-- ==== Sys2Proof/Laws/CommandsGddr.lean ====
section
/-! SUPPORT. What the commands of Machine/Gddr.lean keep; each ends in a next state. -/

namespace Sys2Proof.Machine

open Sys2Proof

set_option linter.unusedTactic false
set_option linter.unreachableTactic false

theorem execBackgroundSlot_keeps (found : List (Fin 128 × BurstResult)) (sb : State) :
    ∃ sc, execBackgroundSlot found sb = .next sc ∧ Keeps false sb sc := by
  unfold execBackgroundSlot
  try dsimp only
  refine ⟨_, rfl, ?_⟩
  repeat'
    with_reducible (first
      | assumption | exact Keeps.refl _ _ | apply Keeps.ite | apply Keeps.dite | apply backgroundSlot_keeps | (intro _)
      | split)

theorem execBurstSlot_keeps (results : List (Fin 128 × BurstResult)) (sb : State) :
    ∃ sc, execBurstSlot results sb = .next sc ∧ Keeps false sb sc := by
  unfold execBurstSlot
  try dsimp only
  refine ⟨_, rfl, ?_⟩
  repeat'
    with_reducible (first
      | assumption | exact Keeps.refl _ _ | apply Keeps.ite | apply Keeps.dite | apply burstSlot_keeps | (intro _) | split)

theorem execChannelRetrain_keeps (channel : Fin 128) (ok : Bool) (sb : State) :
    ∃ sc, execChannelRetrain channel ok sb = .next sc ∧ Keeps false sb sc := by
  unfold execChannelRetrain
  try dsimp only
  refine ⟨_, rfl, ?_⟩
  repeat'
    with_reducible (first
      | assumption | exact Keeps.refl _ _ | apply Keeps.ite | apply Keeps.dite | apply channelRetrain_keeps | (intro _)
      | split)

theorem execBar2Read_keeps (offset len : Nat) (sb : State) :
    ∃ sc, execBar2Read offset len sb = .next sc ∧ Keeps false sb sc := by
  unfold execBar2Read
  try dsimp only
  refine ⟨_, rfl, ?_⟩
  repeat'
    with_reducible (first
      | assumption | exact Keeps.refl _ _ | apply Keeps.ite | apply Keeps.dite | apply bar2Read_keeps | (intro _) | split)

theorem execBar2Write_keeps (offset : Nat) (data : List (Option Byte)) (sb : State) :
    ∃ sc, execBar2Write offset data sb = .next sc ∧ Keeps true sb sc := by
  unfold execBar2Write
  try dsimp only
  refine ⟨_, rfl, ?_⟩
  repeat'
    with_reducible (first
      | assumption | exact Keeps.refl _ _ | apply Keeps.ite | apply Keeps.dite | apply bar2Write_keeps | (intro _) | split)

end Sys2Proof.Machine
end

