-- ==== Sys2Proof/Laws/KeepHostFunction.lean ====
section
/-! SUPPORT. What the operations of Machine/HostFunction.lean keep. -/

namespace Sys2Proof.Machine

open Sys2Proof

set_option linter.unusedTactic false
set_option linter.unreachableTactic false

theorem whole_keeps {wr : Bool} {sa sb : State} (b : Dword) (f : Nat → State → State)
    (h_f : ∀ (x0 : Nat) (u : State), Keeps wr sa u → Keeps wr sa (f x0 u)) (hk : Keeps wr sa sb) :
    Keeps wr sa (whole b f sb) := by
  unfold whole
  try dsimp only
  repeat'
    with_reducible (first
      | assumption | apply Keeps.ite | apply Keeps.dite | apply h_f | apply countIgnored_keeps | (intro _) | split)

theorem resetRequest_keeps {sa sb : State} (v : Nat) (hk : Keeps true sa sb) :
    Keeps true sa (resetRequest v sb) := by
  unfold resetRequest
  try dsimp only
  repeat'
    with_reducible (first
      | assumption | apply Keeps.ite | apply Keeps.dite | apply requestReset_keeps | apply countIgnored_keeps | (intro _)
      | split)

theorem clearCauses_keeps {wr : Bool} {sa sb : State} (v : BitVec 64) (hk : Keeps wr sa sb) :
    Keeps wr sa (clearCauses v sb) := by
  unfold clearCauses
  try dsimp only
  repeat'
    with_reducible (first
      | assumption | apply Keeps.ite | apply Keeps.dite | apply modHost_keeps | (intro _) | split | refine Keeps.upd ?_ rfl)

theorem writeCtxRegister_keeps {wr : Bool} {sa sb : State} (k : Nat) (o : Nat) (b : Dword) (hk : Keeps wr sa sb) :
    Keeps wr sa (writeCtxRegister k o b sb) := by
  unfold writeCtxRegister
  try dsimp only
  repeat'
    with_reducible (first
      | assumption | apply Keeps.ite | apply Keeps.dite | apply modCtx_keeps | apply whole_keeps | apply contextAction_keeps
      | apply producerWrite_keeps | (intro _) | split | refine Keeps.upd ?_ rfl)

theorem writeBar0_keeps {sa sb : State} (o : Nat) (b : Dword) (hk : Keeps true sa sb) :
    Keeps true sa (writeBar0 o b sb) := by
  unfold writeBar0
  try dsimp only
  repeat'
    with_reducible (first
      | assumption | apply Keeps.ite | apply Keeps.dite | apply modHost_keeps | apply whole_keeps
      | apply mailboxDoorbell_keeps | apply resetRequest_keeps | apply clearCauses_keeps | apply writeCtxRegister_keeps
      | (intro _) | split | refine Keeps.upd ?_ rfl)

theorem sendPending_keeps {wr : Bool} {sa sb : State} (hk : Keeps wr sa sb) :
    Keeps wr sa (sendPending sb) := by
  unfold sendPending
  try dsimp only
  repeat'
    with_reducible (first
      | assumption | apply Keeps.ite | apply Keeps.dite | apply emit_keeps | apply modHost_keeps | apply Keeps.foldl
      | apply Keeps.foldl_snd | apply Keeps.foldl_fst | (intro _) | split | refine Keeps.upd ?_ rfl)

theorem writeBar4_keeps {wr : Bool} {sa sb : State} (o : Nat) (b : Dword) (hk : Keeps wr sa sb) :
    Keeps wr sa (writeBar4 o b sb) := by
  unfold writeBar4
  try dsimp only
  repeat'
    with_reducible (first
      | assumption | apply Keeps.ite | apply Keeps.dite | apply sendPending_keeps | apply modHost_keeps | (intro _) | split
      | refine Keeps.upd ?_ rfl)

theorem functionReset_keeps {sa sb : State} (hk : Keeps true sa sb) :
    Keeps true sa (functionReset sb) := by
  unfold functionReset
  try dsimp only
  repeat'
    with_reducible (first
      | assumption | apply Keeps.ite | apply Keeps.dite | apply abortCtx_keeps | apply stopPages_keeps
      | apply invalidateEvery_keeps | apply modXlat_keeps | apply dropSessions_keeps | apply modHost_keeps
      | apply Keeps.foldl | apply Keeps.foldl_snd | apply Keeps.foldl_fst | (intro _) | split | refine Keeps.upd ?_ rfl)

theorem powerState_keeps {wr : Bool} {sa sb : State} (d3hot : Bool) (hk : Keeps wr sa sb) :
    Keeps wr sa (powerState d3hot sb) := by
  unfold powerState
  try dsimp only
  repeat'
    with_reducible (first
      | assumption | apply Keeps.ite | apply Keeps.dite | apply modHost_keeps | (intro _) | split | refine Keeps.upd ?_ rfl)

theorem setAts_keeps {wr : Bool} {sa sb : State} (on : Bool) (hk : Keeps wr sa sb) :
    Keeps wr sa (setAts on sb) := by
  unfold setAts
  try dsimp only
  repeat'
    with_reducible (first
      | assumption | apply Keeps.ite | apply Keeps.dite | apply modXlat_keeps | (intro _) | split | refine Keeps.upd ?_ rfl)

theorem setPri_keeps {wr : Bool} {sa sb : State} (v : Byte) (hk : Keeps wr sa sb) :
    Keeps wr sa (setPri v sb) := by
  unfold setPri
  try dsimp only
  repeat'
    with_reducible (first
      | assumption | apply Keeps.ite | apply Keeps.dite | apply stopPages_keeps | apply modXlat_keeps | (intro _) | split
      | refine Keeps.upd ?_ rfl)

theorem setConfig_keeps {wr : Bool} {sa sb : State} (o : Nat) (b : Dword) (hk : Keeps wr sa sb) :
    Keeps wr sa (setConfig o b sb) := by
  unfold setConfig
  try dsimp only
  repeat'
    with_reducible (first
      | assumption | apply Keeps.ite | apply Keeps.dite | apply modHost_keeps | (intro _) | split | refine Keeps.upd ?_ rfl)

theorem onByte_keeps {wr : Bool} {sa sb : State} (b : Dword) (i : Nat) (f : Byte → State → State)
    (h_f : ∀ (x0 : Byte) (u : State), Keeps wr sa u → Keeps wr sa (f x0 u)) (hk : Keeps wr sa sb) :
    Keeps wr sa (onByte b i f sb) := by
  unfold onByte
  try dsimp only
  repeat'
    with_reducible (first
      | assumption | apply Keeps.ite | apply Keeps.dite | apply h_f | (intro _) | split)

theorem writeConfig_keeps {sa sb : State} (o : Nat) (b : Dword) (hk : Keeps true sa sb) :
    Keeps true sa (writeConfig o b sb) := by
  unfold writeConfig
  try dsimp only
  repeat'
    with_reducible (first
      | assumption | apply Keeps.ite | apply Keeps.dite | apply onByte_keeps | apply powerState_keeps
      | apply functionReset_keeps | apply setConfig_keeps | apply sendPending_keeps | apply modHost_keeps
      | apply setAts_keeps | apply modXlat_keeps | apply setPri_keeps | (intro _) | split | refine Keeps.upd ?_ rfl)

theorem writeDword_keeps {sa sb : State} (o : Nat) (b : Dword) (hk : Keeps true sa sb) :
    Keeps true sa (writeDword o b sb) := by
  unfold writeDword
  try dsimp only
  repeat'
    with_reducible (first
      | assumption | apply Keeps.ite | apply Keeps.dite | apply barWrite_keeps | apply writeBar0_keeps
      | apply writeConfig_keeps | apply writeBar4_keeps | (intro _) | split)

theorem registerWrite_keeps {sa sb : State} (off : Nat) (data : List (Option Byte)) (hk : Keeps true sa sb) :
    Keeps true sa (registerWrite off data sb) := by
  unfold registerWrite
  try dsimp only
  repeat'
    with_reducible (first
      | assumption | apply Keeps.ite | apply Keeps.dite | apply writeDword_keeps | apply Keeps.foldl | apply Keeps.foldl_snd
      | apply Keeps.foldl_fst | (intro _) | split)

theorem doeDiscovery_keeps {wr : Bool} {sa sb : State} (index : Nat) (dwords : Nat) (hk : Keeps wr sa sb) :
    Keeps wr sa (doeDiscovery index dwords sb) := by
  unfold doeDiscovery
  try dsimp only
  repeat'
    with_reducible (first
      | assumption | apply Keeps.ite | apply Keeps.dite | apply modHost_keeps | apply emit_keeps | (intro _) | split
      | refine Keeps.upd ?_ rfl)

end Sys2Proof.Machine
end

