-- ==== Sys2Proof/Laws/CommandsSource.lean ====
section
/-! SUPPORT. What the commands of Machine/Source.lean keep; each ends in a next state. -/

namespace Sys2Proof.Machine

open Sys2Proof

set_option linter.unusedTactic false
set_option linter.unreachableTactic false

theorem execRequestSend_keeps (cmd : BepCommand) (sb : State) :
    ∃ sc, execRequestSend cmd sb = .next sc ∧ Keeps false sb sc := by
  unfold execRequestSend
  try dsimp only
  refine ⟨_, rfl, ?_⟩
  repeat'
    with_reducible (first
      | assumption | exact Keeps.refl _ _ | apply Keeps.ite | apply Keeps.dite | apply agentCommand_keeps | (intro _)
      | split)

theorem execSourceFence_keeps (id : Nat) (sb : State) :
    ∃ sc, execSourceFence id sb = .next sc ∧ Keeps false sb sc := by
  unfold execSourceFence
  try dsimp only
  refine ⟨_, rfl, ?_⟩
  repeat'
    with_reducible (first
      | assumption | exact Keeps.refl _ _ | apply Keeps.ite | apply Keeps.dite | apply sourceFence_keeps | (intro _) | split)

theorem execSourceFenceComplete_keeps (id : Nat) (sb : State) :
    ∃ sc, execSourceFenceComplete id sb = .next sc ∧ Keeps false sb sc := by
  unfold execSourceFenceComplete
  try dsimp only
  refine ⟨_, rfl, ?_⟩
  repeat'
    with_reducible (first
      | assumption | exact Keeps.refl _ _ | apply Keeps.ite | apply Keeps.dite | apply sourceFenceComplete_keeps | (intro _)
      | split)

theorem execRefusalFenceSend_keeps (dest : BitVec 16) (sb : State) :
    ∃ sc, execRefusalFenceSend dest sb = .next sc ∧ Keeps false sb sc := by
  unfold execRefusalFenceSend
  try dsimp only
  refine ⟨_, rfl, ?_⟩
  repeat'
    with_reducible (first
      | assumption | exact Keeps.refl _ _ | apply Keeps.ite | apply Keeps.dite | apply refusalFence_keeps | (intro _)
      | split)

end Sys2Proof.Machine
end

+===+

_GOAL OF THE EXERCISE_. Would you please reproduce the records above exactly, only from their first line through the line holding "theorem execChannelRetrain_keeps (channel", with both ends included?

_TASK SOLUTION_.
-- ==== Sys2Proof/Laws/CommandsGddr.lean ====
section
/-! SUPPORT. What the commands of Machine/Gddr.lean keep; each ends in a next state. -/

namespace Sys2Proof.Machine

open Sys2Proof

set_option linter.unusedTactic false
set_option linter.unreachableTactic false

theorem execBackgroundSlot_keeps (found : List (Fin 128 × BurstResult)) (sb : State) :
    ∃ sc, execBackgroundSlot found sb = .next sc ∧ Keeps false sb sc := by
  unfold execBackgroundSlot
  try dsimp only
  refine ⟨_, rfl, ?_⟩
  repeat'
    with_reducible (first
      | assumption | exact Keeps.refl _ _ | apply Keeps.ite | apply Keeps.dite | apply backgroundSlot_keeps | (intro _)
      | split)

theorem execBurstSlot_keeps (results : List (Fin 128 × BurstResult)) (sb : State) :
    ∃ sc, execBurstSlot results sb = .next sc ∧ Keeps false sb sc := by
  unfold execBurstSlot
  try dsimp only
  refine ⟨_, rfl, ?_⟩
  repeat'
    with_reducible (first
      | assumption | exact Keeps.refl _ _ | apply Keeps.ite | apply Keeps.dite | apply burstSlot_keeps | (intro _) | split)

theorem execChannelRetrain_keeps (channel : Fin 128) (ok : Bool) (sb : State) :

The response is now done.